There was also a repeat of classic point-missing by Cameron. Corbyn's first three questions concerned the genuine cases of those people who were in work but yet had difficulties in maintaining decent living conditions. It is not enough to say that there are more people at work in this country than ever before. The government must either set a genuine living wage, maintain tax credits which are in effect a subsidy to employers paying low wages or move to reduce the costs - such as rent - which disproportionately affect the low paid. On the last, the message from the prime minister seemed to be that his governments had moved to make it easier to buy ones first home, another case of a missed point.

The innovation of naming members of the public who originated questions was striking, but could become tedious over time. I also predict that Conservative members will parody it if it persists.
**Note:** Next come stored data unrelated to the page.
-- ==== Sys2Proof/Laws/HandOver.lean ====
section
/-! SUPPORT. What the other blocks keep of a plan copy (R84, R123, R142): no operation of a port but a stored plan and the end of a
drain changes it. The adoption sweep brings about the adoption law (R190), and a shed order sent keeps the shed list's (R46). -/

namespace Sys2Proof.Machine

/-- What the pass-through port, the orderer and the sequencer keep of a port's plan copy. -/
def Part.handed (n : Port) (p : Part) : Window × BitVec 4 × PortView := (p.ptp.windows.at n, p.mo.classMap.at n, p.ms.views.at n)

theorem handedOver_iff (n : Port) (plan : Plan) (p : Part) :
    handedOver n plan p ↔ p.handed n = (⟨plan.base, plan.size⟩, plan.urgent, ⟨plan.margin, plan.tripField⟩) := by
  simp [handedOver, Part.handed]

/-- Equal blocks hand over equally. -/
theorem handed_of {p q : Part} (n : Port) (h : q.ptp = p.ptp) (g : q.mo = p.mo) (k : q.ms = p.ms) :
    q.handed n = p.handed n := by
  simp only [Part.handed, h, g, k]

@[simp] theorem updPort_handed (n m : Port) (f : PortRecord → PortRecord) (p : Part) :
    (updPort n f p).handed m = p.handed m := handed_of m (by simp) (by simp) (by simp)

@[simp] theorem updLane_handed (n m : Port) (f : Lane → Lane) (p : Part) : (updLane n f p).handed m = p.handed m :=
  handed_of m (by simp) (by simp) (by simp)

@[simp] theorem laneFollow_handed (n m : Port) (p : Part) : (laneFollow n p).handed m = p.handed m := by
  unfold laneFollow
  dsimp only
  split
  · simp
  · have k := handBackCue_keeps n p
    rw [updLane_handed]
    exact handed_of m k.2.2.2.1 k.2.2.1 k.2.1

@[simp] theorem dropEntry_handed (n m : Port) (p : Part) : (dropEntry n p).handed m = p.handed m := by
  unfold dropEntry setFlags
  split
  · rw [updPort_handed]; rfl
  · rfl

@[simp] theorem switchOpened_handed (n m : Port) (p : Part) : (switchOpened n p).handed m = p.handed m := by
  unfold switchOpened
  dsimp only
  split
  · rfl
  · have k := AeOnly.reportDevice false ((clearCounts n (cancelAccesses n p)).mapBu
      (fun b => { b with shedList := b.shedList.filter (· != n) }))
    exact (handed_of m k.2.2.2.2.2.1 k.2.2.2.2.1 k.2.2.1).trans rfl

/-- A change of state hands nothing over: the plan copy's share stays until a plan is stored or a drain has ended. -/
@[simp] theorem moveTo_handed (n m : Port) (st : PortState) (p : Part) : (moveTo n st p).handed m = p.handed m := by
  unfold moveTo
  dsimp only
  split <;> simp

/-- The hand-over itself: the class map and the port view are the plan copy's, the window is as it was. -/
theorem handOver_handed (n : Port) (p : Part) :
    (handOver n p).handed n = (p.ptp.windows.at n, (p.port n).plan.urgent, ⟨(p.port n).plan.margin, (p.port n).plan.tripField⟩) := by
  simp [handOver, Part.handed, Part.mapMo, Part.mapMs]

theorem laneFollow_plan (n : Port) (p : Part) : ((laneFollow n p).port n).plan = (p.port n).plan := by
  unfold laneFollow
  dsimp only
  split
  · simp
  · have k := handBackCue_port n p
    simp only [updLane_port]
    rw [k]

theorem refreshAsk_plan (r : PortRecord) : r.refreshAsk.plan = r.plan := by
  unfold PortRecord.refreshAsk
  repeat' split
  all_goals rfl

/-- A stored plan is the port's plan copy. -/
theorem replacePlan_plan (n : Port) (plan : Plan) (p : Part) : ((replacePlan n plan p).port n).plan = plan := by
  unfold replacePlan
  dsimp only
  rw [laneFollow_plan]
  split <;> simp [refreshAsk_plan]

/-- A stored plan hands its window to the window table (R142). -/
theorem replacePlan_window (n : Port) (plan : Plan) (p : Part) :
    (replacePlan n plan p).ptp.windows.at n = ⟨plan.base, plan.size⟩ := by
  unfold replacePlan
  exact (congrArg Prod.fst (laneFollow_handed n n _)).trans (by simp [Part.handed, Part.mapPtp])

/-- A plan is stored with all its hand-overs (R35, R84, R123, R142). -/
theorem storePlan_handedOver (n : Port) (plan : Plan) (p : Part) :
    ((storePlan n plan p).port n).plan = plan ∧ handedOver n plan (storePlan n plan p) := by
  refine ⟨replacePlan_plan n plan p, ?_⟩
  rw [handedOver_iff, storePlan, handOver_handed, replacePlan_plan, replacePlan_window]

/-- A switch that opens takes its port off the shed list (R46). -/
theorem switchOpened_shedList (n : Port) (p : Part) : n ∉ (switchOpened n p).bu.shedList := by
  unfold switchOpened
  dsimp only
  split
  · simp [Part.mapBu]
  · have k := AeOnly.reportDevice false ((clearCounts n (cancelAccesses n p)).mapBu
      (fun b => { b with shedList := b.shedList.filter (· != n) }))
    rw [k.2.1]
    simp [Part.mapBu]

/-- A shed order sent to a candidate keeps the shed list's law (R46, R59, R60). -/
theorem sendShedOrder_shedListLaw {n : Port} {p : Part} (h : shedListLaw p) (g : shedCandidate p n = true) :
    shedListLaw (sendShedOrder n p) := by
  simp only [shedCandidate, Bool.and_eq_true, Bool.not_eq_true', bne_iff_ne] at g
  have fresh : n ∉ p.bu.shedList := by simpa using g.2
  refine ⟨List.nodup_append.mpr ⟨h.1, by simp, fun a ha b hb e => fresh (by simp_all)⟩, fun m hm => ?_⟩
  rcases List.mem_append.mp hm with hm | hm
  · refine ⟨(h.2 m hm).1, (h.2 m hm).2.imp (fun x => List.mem_append.mpr (Or.inl x)) id⟩
  · obtain rfl : m = n := by simpa using hm
    exact ⟨g.1.1.1, Or.inl (List.mem_append.mpr (Or.inr (by simp)))⟩

/-- The adoption sweep stops the timer exactly when no orphan is left unadopted (R190). -/
theorem adoptSweep_timer (p : Part) :
    (adoptSweep p).mrc.adoptionTimer = if unadoptedLeft p = true then p.mrc.adoptionTimer else none := by
  unfold adoptSweep
  change (if p.mrc.adoptionTimer.isSome && !unadoptedLeft p then _ else _ : Part).mrc.adoptionTimer = _
  cases t : p.mrc.adoptionTimer <;> cases u : unadoptedLeft p <;> simp [t, Part.mapMrc]

theorem adoptSweep_adoptionLaw (p : Part) : adoptionLaw (adoptSweep p) := by
  intro h
  have k : unadoptedLeft (adoptSweep p) = unadoptedLeft p := by
    simp only [unadoptedLeft, Part.port, (adoptSweep_keeps p).1]
  rw [k]
  rw [adoptSweep_timer] at h
  by_contra g
  simp [g] at h

end Sys2Proof.Machine
end

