-- ==== Sys2Proof/Laws/WheelScan.lean ====
section
/-! SUPPORT. The scan of a grant decision in the words of R127: the first phase from the pointer on that asks for a class, and the
phase at which the decision stops. -/

namespace Sys2Proof.Machine

theorem scan_eq (p : Part) (cls : HeadClass) : scan p cls =
    ((List.range 64).find? (fun k => phaseAsks p cls ((p.mo.pointer + k) % 64))).map (fun k => (p.mo.pointer + k) % 64) := by
  unfold scan
  rw [List.find?_map]
  congr 2
  funext k
  show (match p.mo.wheel.getD ((p.mo.pointer + k) % 64) none with
    | some who => headClass p who == some cls
    | none => false) = phaseAsks p cls ((p.mo.pointer + k) % 64)
  unfold phaseAsks
  rw [List.getD_eq_getElem?_getD]
  cases p.mo.wheel[(p.mo.pointer + k) % 64]? with
  | none => rfl
  | some x => cases x <;> rfl

/-- The scan finds the first phase of its class from the pointer on (R127). -/
theorem scan_some_iff {p : Part} {cls : HeadClass} {i : Nat} : scan p cls = some i ↔ firstPhase p cls i := by
  rw [scan_eq, Option.map_eq_some_iff]
  unfold firstPhase
  constructor
  · rintro ⟨k, h, rfl⟩
    rw [List.find?_range_eq_some] at h
    exact ⟨k, List.mem_range.1 h.2.1, rfl, h.1, fun j hj => by simpa using h.2.2 j hj⟩
  · rintro ⟨k, hk, rfl, h, g⟩
    exact ⟨k, List.find?_range_eq_some.2 ⟨h, List.mem_range.2 hk, fun j hj => by simpa using g j hj⟩, rfl⟩

/-- The scan finds nothing exactly when no phase asks for its class (R127, R128). -/
theorem scan_none_iff {p : Part} {cls : HeadClass} : scan p cls = none ↔ noPhaseAsks p cls := by
  rw [scan_eq, Option.map_eq_none_iff, List.find?_eq_none]
  unfold noPhaseAsks
  constructor
  · intro h i hi
    have k := h ((i + 64 - p.mo.pointer % 64) % 64) (List.mem_range.2 (Nat.mod_lt _ (by decide)))
    have e : (p.mo.pointer + (i + 64 - p.mo.pointer % 64) % 64) % 64 = i := by omega
    rw [e] at k
    simpa using k
  · intro h k _
    simpa using h _ (Nat.mod_lt _ (by decide))

/-- The decision stops at the phase R127 gives. -/
theorem stopPhase_some_iff {p : Part} {i : Nat} : stopPhase p = some i ↔ decidedPhase p i := by
  unfold stopPhase decidedPhase
  split
  · rw [Option.or_eq_some_iff, scan_some_iff, scan_none_iff, scan_some_iff]
  · rw [Option.or_eq_some_iff, scan_some_iff, scan_none_iff, scan_some_iff]

/-- The decision stops nowhere exactly when no phase asks for anything. -/
theorem stopPhase_none_iff {p : Part} : stopPhase p = none ↔ noPhaseAsks p .urgent ∧ noPhaseAsks p .bulk := by
  unfold stopPhase
  split
  · rw [Option.or_eq_none_iff, scan_none_iff, scan_none_iff, and_comm]
  · rw [Option.or_eq_none_iff, scan_none_iff, scan_none_iff]

end Sys2Proof.Machine
end

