/-- What a command answers: the state as it was, where its event cannot take place; the part after power-on reset; the burst in
flight completed; or its event, with the end of the command. -/
theorem exec_cases {c : Instr} {s t : State} (e : exec c s = .next t) :
    t = s ∨ (c = .powerOnReset ∧ t.part = poweredUp s.part.mrc) ∨
    (∃ f fault, isCompletion c = true ∧ s.part.mo.inFlight = some f ∧
      t.part = afterBurst f fault (s.mem.readBytes f.address f.length) s.part) ∨
    ∃ q, Event s.part c q ∧ t.part = settle q := by
  have taken (can : Part → Bool) (f : Part → Part) (e : onPart can f s = .next t) (k : can s.part = true → Event s.part c (f s.part)) :
      t = s ∨ ∃ q, Event s.part c q ∧ t.part = settle q := by
    obtain ⟨r, rfl⟩ | ⟨-, rfl⟩ := onPart_part e
    · exact .inr ⟨_, k r, rfl⟩
    · exact .inl rfl
  have bursts {fault : Bool} (i : isCompletion c = true) (k : t = s ∨ ∃ f, s.part.mo.inFlight = some f ∧
      t.part = afterBurst f fault (s.mem.readBytes f.address f.length) s.part) :
      t = s ∨ ∃ f fault, isCompletion c = true ∧ s.part.mo.inFlight = some f ∧
        t.part = afterBurst f fault (s.mem.readBytes f.address f.length) s.part :=
    k.imp_right fun ⟨f, hf, ht⟩ => ⟨f, fault, i, hf, ht⟩
  cases c
  case powerOnReset => cases e; exact .inr (.inl ⟨rfl, rfl⟩)
  case memoryBurstComplete => exact (bursts rfl (execMemoryBurstComplete_part e)).imp_right (fun k => .inr (.inl k))
  case copyReadComplete => exact (bursts rfl (execCopyReadComplete_part e)).imp_right (fun k => .inr (.inl k))
  case powerOnResetEnd straps => exact (taken (fun p => powerOnRuns p) (fun p => endPowerOn straps p) e (.powerOnResetEnd _)).imp_right (fun k => .inr (.inr k))
  case resetnAssert => exact (taken (fun p => resetnHigh p) (fun p => resetnAsserted p) e (.resetnAssert)).imp_right (fun k => .inr (.inr k))
  case resetnDeassert straps => exact (taken (fun p => resetnIsLow p) (fun p => resetnDeasserted straps p) e (.resetnDeassert _)).imp_right (fun k => .inr (.inr k))
  case softResetTake => exact (taken (fun p => softResetDue p) (fun p => softReset p) e (.softResetTake)).imp_right (fun k => .inr (.inr k))
  case converterWarmupEnd => exact (taken (fun p => warmingUp p) (fun p => warmupEnd p) e (.converterWarmupEnd)).imp_right (fun k => .inr (.inr k))
  case presenceAssert n => exact (taken (fun p => (!p.mrc.present.at n)) (fun p => presenceAsserted n p) e (.presenceAssert _)).imp_right (fun k => .inr (.inr k))
  case arrival n => exact (taken (fun p => debouncerRuns n p) (fun p => event (arrived n) p) e (.arrival _)).imp_right (fun k => .inr (.inr k))
  case presenceLoss n => exact (taken (fun p => p.mrc.present.at n) (fun p => presenceLost n p) e (.presenceLoss _)).imp_right (fun k => .inr (.inr k))
  case helloTimerExpiry n => exact (taken (fun p => helloRuns n p) (fun p => event (noHello n) p) e (.helloTimerExpiry _)).imp_right (fun k => .inr (.inr k))
  case rampTimerExpiry n => exact (taken (fun p => rampRuns n p) (fun p => event (failPort n .rampTimeout) p) e (.rampTimerExpiry _)).imp_right (fun k => .inr (.inr k))
  case settleTimerExpiry n => exact (taken (fun p => settleRuns n p) (fun p => event (settleExpired n) p) e (.settleTimerExpiry _)).imp_right (fun k => .inr (.inr k))
  case onTimeLimit n => exact (taken (fun p => onTimeRuns n p) (fun p => reportPort n false (updPort n PortRecord.ranLong p)) e (.onTimeLimit _)).imp_right (fun k => .inr (.inr k))
  case onTimeReport n => exact (taken (fun p => ((p.port n).state == .on)) (fun p => reportPort n false (updPort n PortRecord.atNextSecond p)) e (.onTimeReport _)).imp_right (fun k => .inr (.inr k))
  case graceTimerExpiry n => exact (taken (fun p => graceRuns n p) (fun p => event (endDrain n) p) e (.graceTimerExpiry _)).imp_right (fun k => .inr (.inr k))
  case shedOrderTaken n => exact (taken (fun p => orderDue n p) (fun p => event (orderTaken n) p) e (.shedOrderTaken _)).imp_right (fun k => .inr (.inr k))
  case hardLimitTrip n sensed => exact (taken (fun p => trips n sensed p) (fun p => event (failPort n .hard) p) e (.hardLimitTrip _ _)).imp_right (fun k => .inr (.inr k))
  case restartTimerExpiry n => exact (taken (fun p => restartRuns n p) (fun p => event (restartExpired n) p) e (.restartTimerExpiry _)).imp_right (fun k => .inr (.inr k))
  case portISample n reading => exact (taken (fun p => converts (.portI n) p) (fun p => slotEnd (event (portSample n reading) p)) e (.portISample _ _)).imp_right (fun k => .inr (.inr k))
  case sourceVSample millivolts => exact (taken (fun p => converts .sourceV p) (fun p => slotEnd (event (voltageSample millivolts) p)) e (.sourceVSample _)).imp_right (fun k => .inr (.inr k))
  case tempSample celsius => exact (taken (fun p => converts .temp p) (fun p => slotEnd (event (temperatureSample celsius) p)) e (.tempSample _)).imp_right (fun k => .inr (.inr k))
  case offsetSample reading => exact (taken (fun p => converts .offset p) (fun p => slotEnd (offsetSlot reading p)) e (.offsetSample _)).imp_right (fun k => .inr (.inr k))
  case noneSlot => exact (taken (fun p => converts .none p) (fun p => slotEnd (keepResult 0 p)) e (.noneSlot)).imp_right (fun k => .inr (.inr k))
  case calibrationConversion reading => exact (taken (fun p => calibrates p) (fun p => calibrationConverted reading p) e (.calibrationConversion _)).imp_right (fun k => .inr (.inr k))
  case helloFrame n identity => exact (taken (fun p => laneHears n p) (fun p => event (takeFrame n (.hello identity)) p) e (.helloFrame _ _)).imp_right (fun k => .inr (.inr k))
  case putFrame n tag cls offset data => exact (taken (fun p => laneHears n p) (fun p => takeFrame n (.put tag cls offset data) p) e (.putFrame _ _ _ _ _)).imp_right (fun k => .inr (.inr k))
  case getFrame n tag cls offset length => exact (taken (fun p => laneHears n p) (fun p => takeFrame n (.get tag cls offset length) p) e (.getFrame _ _ _ _ _)).imp_right (fun k => .inr (.inr k))
  case keepFrame n => exact (taken (fun p => laneHears n p) (fun p => takeFrame n .keep p) e (.keepFrame _)).imp_right (fun k => .inr (.inr k))
  case leaveFrame n => exact (taken (fun p => laneHears n p) (fun p => event (takeFrame n .leave) p) e (.leaveFrame _)).imp_right (fun k => .inr (.inr k))
  case badFrame n bytes => exact (taken (fun p => laneHears n p) (fun p => event (takeBytes n bytes) p) e (.badFrame _ _)).imp_right (fun k => .inr (.inr k))
  case openSent n => exact (taken (fun p => (p.lane n).sendsOpen) (fun p => updLane n (Lane.openSent (decide ((p.port n).state = .on))) p) e (.openSent _)).imp_right (fun k => .inr (.inr k))
  case answerSent n => exact (taken (fun p => (p.lane n).sentAnswer.isSome) (fun p => answerEnds n p) e (.answerSent _)).imp_right (fun k => .inr (.inr k))
  case frameSent n => exact (taken (fun p => (p.lane n).sendsOther) (fun p => updLane n Lane.sendingEnds p) e (.frameSent _)).imp_right (fun k => .inr (.inr k))
  case keepTimerExpiry n => exact (taken (fun p => (p.lane n).keepTimer.isSome) (fun p => updLane n Lane.keepExpired p) e (.keepTimerExpiry _)).imp_right (fun k => .inr (.inr k))
  case silenceTimerExpiry n => exact (taken (fun p => (p.lane n).silenceTimer.isSome) (fun p => event (silenceExpired n) p) e (.silenceTimerExpiry _)).imp_right (fun k => .inr (.inr k))
  case holdTimerExpiry => exact (taken (fun p => p.ptp.holdTimer.isSome) (fun p => holdExpired p) e (.holdTimerExpiry)).imp_right (fun k => .inr (.inr k))
  case standbyEntry => exact (taken (fun p => stbyLow p) (fun p => stbyAsserted p) e (.standbyEntry)).imp_right (fun k => .inr (.inr k))
  case standbyExit => exact (taken (fun p => stbyHigh p) (fun p => stbyDeasserted p) e (.standbyExit)).imp_right (fun k => .inr (.inr k))
  case adoptionTimerExpiry => exact (taken (fun p => adoptionRuns p) (fun p => adoptionExpired p) e (.adoptionTimerExpiry)).imp_right (fun k => .inr (.inr k))
  all_goals exact (taken (busFree _) (present _) e (.access _ _)).imp_right (fun k => .inr (.inr k))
Besides, how many of the Maries cited as ordinary voters are in reality more part of the political process (e.g. trade union organisers, as the new leader himself once was) than Corbyn implied?

On the positive side, it was refreshing to see a leader of the opposition who actually listened to the answers and tailored his follow-up questions accordingly. Sticking rigidly to a script has been the bane of question times, not only at noon on Wednesday.

It has been stated that Corbyn intends to share his duties at PMQs with other members of his front-bench team. As one who urged a similar move on Liberal Democrats when Paddy Ashdown was originally elected leader, I can hardly object to that. My rationale then was not only to make better-known members of a small parliamentary party which was receiving little media coverage, but also to help dispel the myth of the Great Leader who knows everything, bringing to the fore experts on their subject. The first reason clearly does not apply to the Labour Party, but the second does.

On balance, it has been a promising start. It will be worth watching in future, especially if Corbyn keeps his questions short and sharp. I admired his style of incisive questioning when he was a back-bencher, especially when he exposed the differences with the then leadership of his own party, and trust he will revert to that style.